Mammalian mitochondrial DNA (mtDNA) shows a high
mutation rate. It is inherited in a non-Mendelian manner only from the mother. So, these maternally derived mtDNA molecules are segregated through cell division events in the developing embryo to
generate primordial germ cells with approximately 950–1,550 mtDNA copies. Replication of mtDNA is reinitiated as the primordial germ cells migrate and differentiate to generate oocytes transmitting mtDNA to the next generation. The mtDNA bottleneck appears to result from the replication of only a small subset of the mtDNA molecules as the primordial germ cells differentiate to generate oocytes. In humans, a considerable amount of mtDNA
sequence is available from individuals as a result of studies into human evolution and human mtDNA diseases. Consensus is forming that
selection is an important part of mtDNA sequence variation in human mtDNA, but the strength and nature of this selection are unresolved.Though population-level studies detect signatures of purifying selection in mtDNA sequence variation, recent accumulated variation within human populations implies neutrality or weak selection on these variants.
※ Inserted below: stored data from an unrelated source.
theorem nextFrame_isRequest {s : State} {i : Instr} (h : s.nextFrame = some i) : isRequest i = false := by
  have hs := nextFrame_site h
  cases i <;> first | rfl | exact hs.elim

theorem running_isRequest (s : State) : isRequest s.running = true := by
  cases h : s.reqOp <;> simp [State.running, h, isRequest]

/-- A selected frame is sent, whatever the environment answers. -/
theorem exec_selected {s : State} {i : Instr} (h : s.nextFrame = some i) :
    exec i s = .next (s.transfer (frameTx i) (frameRx i) (frameNext i)) := by
  rw [exec_frame (nextFrame_isRequest h), sendFrame_selected _ h]

/-- Everything an instruction that answers a next state can do: a request is accepted, checked or answered, a frame is
transferred. -/
theorem exec_cases {i : Instr} {s t : State} (h : exec i s = .next t) :
    (isRequest i = true ∧ s.phase = .idle ∧ s.active = false ∧ t = acceptedBy i s) ∨
      (isRequest i = true ∧ s.phase = .check ∧ s.running = i ∧ ∃ f, checkedBy i = some f ∧ t = f s) ∨
      (isRequest i = true ∧ s.phase = .respond ∧ s.running = i ∧ t = s.respond) ∨
      (isRequest i = false ∧ s.nextFrame = some i ∧ t = s.transfer (frameTx i) (frameRx i) (frameNext i)) := by
  cases hi : isRequest i with
  | true =>
    rw [exec_request hi] at h
    rcases serve_next h with ⟨h1, h2, h3⟩ | ⟨h1, h2, h3⟩ | ⟨h1, h2, h3⟩
    · exact .inl ⟨rfl, h1, h2, h3⟩
    · exact .inr (.inl ⟨rfl, h1, h2, h3⟩)
    · exact .inr (.inr (.inl ⟨rfl, h1, h2, h3⟩))
  | false =>
    rw [exec_frame hi] at h
    obtain ⟨h1, h2⟩ := sendFrame_next h
    exact .inr (.inr (.inr ⟨rfl, h1, h2⟩))

/-- What a check decides. -/
theorem decides_checkedBy {i : Instr} {f : State → State} (h : checkedBy i = some f) (s : State) : Decides s (f s) := by
  cases i <;> simp only [checkedBy, reduceCtorEq, Option.some.injEq] at h <;> subst h
  case read => exact decides_checkRead s
  case write => exact decides_checkWrite s
  case writePage => exact decides_beginPage _ _ s
  case eraseRange => exact decides_checkRange s
  all_goals exact decides_checkIndex _ s

/-- What follows a frame's transfer is a decision. -/
theorem decides_frameNext (i : Instr) (rx : List Byte) (s : State) : Decides s (frameNext i rx s) := by
  cases i
  case readStatus1 => exact decides_afterStatusByte _ s
  case readData4b => exact decides_afterReadData _ s
  case enter4ByteMode => exact decides_afterMode s
  case exit4ByteMode => exact decides_afterMode s
  case enableReset => exact decides_finish s _
  case writeEnable => exact decides_goto s _
  case pageProgram4b => exact decides_goto s _
  case sectorErase4k4b => exact decides_goto s _
  case blockErase32k => exact decides_goto s _
  case blockErase64k4b => exact decides_goto s _
  case chipErase => exact decides_goto s _
  case resetDevice => exact decides_goto s _
  all_goals exact Decides.refl s

/-- A frame's transfer and what follows it: one event more, an answer used or the chip moved, and a decision. -/
theorem transfer_decides (i : Instr) (tx : List Byte) (n : Nat) (s : State) :
    ∃ answers chip e, Decides { s with answers := answers, chip := chip, trace := s.trace ++ [e] }
      (s.transfer tx n (frameNext i)) := by
  rcases transfers tx n s with ⟨rx, u, rfl, h⟩ | ⟨e, u, h⟩
  · obtain ⟨a, c, hu⟩ := hears_state h
    refine ⟨a, c, .frame tx rx, ?_⟩
    rw [transfer_hears _ h, hu]
    exact decides_frameNext _ _ _
  · obtain ⟨a, c, hu⟩ := fails_state h
    refine ⟨a, c, .failed tx n e, ?_⟩
    rw [transfer_fails _ h, hu]
    exact decides_raise _ _

/-! ### What a step can do -/

/-- Drawing an abandon choice touches only the choices. -/
theorem abandonChoice_state (s : State) :
    ∃ l n, s.abandonChoice.2 = { s with abandons := l, draws := n } := by
  unfold State.abandonChoice
  split
  · split <;> exact ⟨_, _, rfl⟩
  · exact ⟨_, _, rfl⟩

/-- What `fetch` finds. -/
theorem fetch_cases (s : State) :
    (s.phase = .init ∧ s.fetch = .quiet s.initStep) ∨
    (s.phase = .idle ∧ s.requests = [] ∧ s.fetch = .quiet s) ∨
    (s.phase = .idle ∧ ∃ w r i, s.requests = w :: r ∧ decodeRequest w = .ok i ∧
      s.fetch = .run i ({ s with requests := r }.latch w)) ∨
    (s.phase = .idle ∧ ∃ w r e, s.requests = w :: r ∧ decodeRequest w = .error e ∧ s.fetch = .bad e) ∨
    (inOperation s.phase = true ∧ s.params.abandon = true ∧
      ∃ l n, s.fetch = .quiet (State.abandonOp { s with abandons := l, draws := n })) ∨
    (inOperation s.phase = true ∧ ∃ l n, s.fetch = State.fetchActive { s with abandons := l, draws := n }) := by
  by_cases h1 : s.phase = .init
  · exact .inl ⟨h1, by simp [State.fetch, h1]⟩
  by_cases h2 : s.phase = .idle
  · right
    cases hr : s.requests with
    | nil => exact .inl ⟨h2, rfl, by simp [State.fetch, h2, State.fetchRequest, hr]⟩
    | cons w r =>
      right
      cases hd : decodeRequest w with
      | ok i => exact .inl ⟨h2, w, r, i, rfl, hd, by simp [State.fetch, h2, State.fetchRequest, hr, decode, hd]⟩
      | error e =>
        exact .inr (.inl ⟨h2, w, r, e, rfl, hd, by simp [State.fetch, h2, State.fetchRequest, hr, decode, hd]⟩)
  · right; right; right; right
    have hin : inOperation s.phase = true := by
      cases hp : s.phase <;> first | rfl | exact absurd hp h1 | exact absurd hp h2
    obtain ⟨l, n, hs⟩ := abandonChoice_state s
    have hf : s.fetch = match s.abandonChoice with
        | (true, t) => .quiet t.abandonOp
        | (false, t) => t.fetchActive := by
      unfold State.fetch
      split <;> first | contradiction | rfl
    have hab : s.abandonChoice.1 = true → s.params.abandon = true := by
      unfold State.abandonChoice
      split <;> simp_all
    rw [hf]
    rcases hc : s.abandonChoice with ⟨b, u⟩
    rw [hc] at hs hab
    simp only at hs hab
    subst hs
    cases b
    · exact .inr ⟨hin, l, n, rfl⟩
    · exact .inl ⟨hin, hab rfl, l, n, rfl⟩

/-- Everything one step of the machine that answers a next state can do (R110, R113, R119, R231). -/
theorem step_cases {s t : State} (h : step s = .next t) :
    (s.phase = .init ∧ t = s.initStep) ∨
    (s.phase = .idle ∧ s.requests = [] ∧ t = s) ∨
    (s.phase = .idle ∧ s.active = false ∧ ∃ w r i, s.requests = w :: r ∧ decodeRequest w = .ok i ∧ isRequest i = true ∧
      t = acceptedBy i ({ s with requests := r }.latch w)) ∨
    (inOperation s.phase = true ∧ s.params.abandon = true ∧
      ∃ l n, t = State.abandonOp { s with abandons := l, draws := n }) ∨
    (∃ l n f, s.phase = .check ∧ checkedBy s.running = some f ∧ t = f { s with abandons := l, draws := n }) ∨
    (∃ l n, s.phase = .respond ∧ t = State.respond { s with abandons := l, draws := n }) ∨
    (∃ l n i, inOperation s.phase = true ∧ s.nextFrame = some i ∧
      t = State.transfer (frameTx i) (frameRx i) (frameNext i) { s with abandons := l, draws := n }) := by
  unfold step at h
  rcases fetch_cases s with ⟨hp, hf⟩ | ⟨hp, hr, hf⟩ | ⟨hp, w, r, i, hr, hd, hf⟩ | ⟨hp, w, r, e, hr, hd, hf⟩ |
    ⟨hp, ha, l, n, hf⟩ | ⟨hp, l, n, hf⟩
  · rw [hf] at h; exact .inl ⟨hp, (Host.Outcome.next.inj h).symm⟩
  · rw [hf] at h; exact .inr (.inl ⟨hp, hr, (Host.Outcome.next.inj h).symm⟩)
  · rw [hf] at h
    refine .inr (.inr (.inl ?_))
    rcases exec_cases h with ⟨hi, _, ha, ht⟩ | ⟨_, hc, _⟩ | ⟨_, hc, _⟩ | ⟨_, hn, _⟩
    · exact ⟨hp, ha, w, r, i, hr, hd, hi, ht⟩
    · rw [show _ = s.phase from rfl, hp] at hc; cases hc
    · rw [show _ = s.phase from rfl, hp] at hc; cases hc
    · simp [State.nextFrame, hp] at hn
  · rw [hf] at h; cases h
  · rw [hf] at h; exact .inr (.inr (.inr (.inl ⟨hp, ha, l, n, (Host.Outcome.next.inj h).symm⟩)))
  · refine .inr (.inr (.inr (.inr ?_)))
    rw [hf] at h
    generalize hu : ({ s with abandons := l, draws := n } : State) = u at *
    have hpu : u.phase = s.phase := by subst hu; rfl
    have hnu : u.nextFrame = s.nextFrame := by subst hu; rfl
    have hru : u.running = s.running := by subst hu; rfl
    have run : ∀ i v, u.fetchActive = .run i v →
        v = u ∧ (((u.phase = .check ∨ u.phase = .respond) ∧ u.running = i) ∨ u.nextFrame = some i) := by
      intro i v hq
      unfold State.fetchActive at hq
      split at hq
      · next hc => simp only [Fetched.run.injEq] at hq; exact ⟨hq.2.symm, .inl ⟨.inl hc, hq.1⟩⟩
      · next hc => simp only [Fetched.run.injEq] at hq; exact ⟨hq.2.symm, .inl ⟨.inr hc, hq.1⟩⟩
      · split at hq
        · next hn => simp only [Fetched.run.injEq] at hq; exact ⟨hq.2.symm, .inr (hq.1 ▸ hn)⟩
        · cases hq
    split at h
    · next t' hq =>
      exfalso
      unfold State.fetchActive at hq
      split at hq
      · cases hq
      · cases hq
      · split at hq <;> cases hq
    · next i v hq =>
      obtain ⟨rfl, hv⟩ := run i v hq
      rcases exec_cases h with ⟨_, hc, _⟩ | ⟨_, hc, hr, f, hcb, ht⟩ | ⟨_, hc, _, ht⟩ | ⟨_, hn, ht⟩
      · rw [hpu] at hc; rw [hc] at hp; cases hp
      · exact .inl ⟨l, n, f, hpu ▸ hc, by rw [← hru, hr]; exact hcb, by rw [hu]; exact ht⟩
      · exact .inr (.inl ⟨l, n, hpu ▸ hc, by rw [hu]; exact ht⟩)
      · exact .inr (.inr ⟨l, n, i, hp, hnu ▸ hn, by rw [hu]; exact ht⟩)
    · cases h
    · cases h

/-! ### Running -/

theorem step_frame {s : State} {i : Instr} (ha : s.params.abandon = false) (h : s.nextFrame = some i) :
    step s = exec i s := by
  have hf : s.fetch = .run i s := by
    cases hp : s.phase <;> simp [State.fetch, State.fetchActive, State.abandonChoice, hp, ha, h] <;>
      simp [State.nextFrame, hp] at h
  simp [step, hf]

theorem step_running {s : State} (ha : s.params.abandon = false) (h : s.phase = .check ∨ s.phase = .respond) :
    step s = exec s.running s := by
  have hf : s.fetch = .run s.running s := by
    rcases h with hp | hp <;> simp [State.fetch, State.fetchActive, State.abandonChoice, hp, ha]
  simp [step, hf]

theorem step_respond {s : State} (ha : s.params.abandon = false) (hp : s.phase = .respond) : step s = .next s.respond := by
  rw [step_running ha (.inr hp), exec_request (running_isRequest s)]
  simp [serve, hp]

theorem Reaches.refl (s : State) : Reaches s s := ⟨0, rfl⟩

/-- A run of `j + k` steps is a run of `j` and then one of `k`. -/
theorem run_add (j k : Nat) (s t : State) (h : Host.Core.run Sys2Proof.core j s = .next t) :
    Host.Core.run Sys2Proof.core (j + k) s = Host.Core.run Sys2Proof.core k t := by
  induction j generalizing s with
  | zero => have h := Host.Outcome.next.inj h; subst h; simp
  | succ j ih =>
    rw [Nat.succ_add]
    simp only [Host.Core.run] at h ⊢
    split at h
    · next s' _ => exact ih s' h
    · cases h
    · cases h

theorem Reaches.trans {s t u : State} (h : Reaches s t) (h' : Reaches t u) : Reaches s u := by
  obtain ⟨j, hj⟩ := h
  obtain ⟨k, hk⟩ := h'
  exact ⟨j + k, by rw [run_add j k s t hj, hk]⟩

theorem Reaches.of_step {s t : State} (h : step s = .next t) : Reaches s t := by
  refine ⟨1, ?_⟩
  have hc : Sys2Proof.core.step s = .next t := h
  simp [Host.Core.run, hc]

/-- A decoded request is well formed. -/
theorem decodeRequest_wf {w : ReqWord} {i : Instr} (h : decodeRequest w = .ok i) : i.wf = true := by
  have hd : ∀ {c : Addr → List Byte → Instr}, (∀ a d, (c a d).wf = Sys2Proof.lengthFits d) →
      decodeWithData w c = .ok i → i.wf = true := by
    intro c hc hh
    unfold decodeWithData at hh
    split at hh
    · simp only [Except.ok.injEq] at hh; rw [← hh, hc]; simp [Sys2Proof.lengthFits]; omega
    · cases hh
  unfold decodeRequest at h
  split at h
  all_goals first | exact hd (fun _ _ => rfl) h | (simp only [Except.ok.injEq] at h; rw [← h]; rfl) | cases h

end Sys2Proof.Safety
end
Findings from studies of mtDNA mutation inheritance in families with mtDNA-associated disease are compatible with the occurrence of only very weak or no selection on these mtDNA mutations. In this study, this high mtDNA mutation rate was utlised to study the transmission of random mtDNA mutations in the mouse germ line. Female lineages were derived from mtDNA mutator mice by continuous backcrossing, allowing us to isolate, segregate, and characterize germ line mtDNA mutations.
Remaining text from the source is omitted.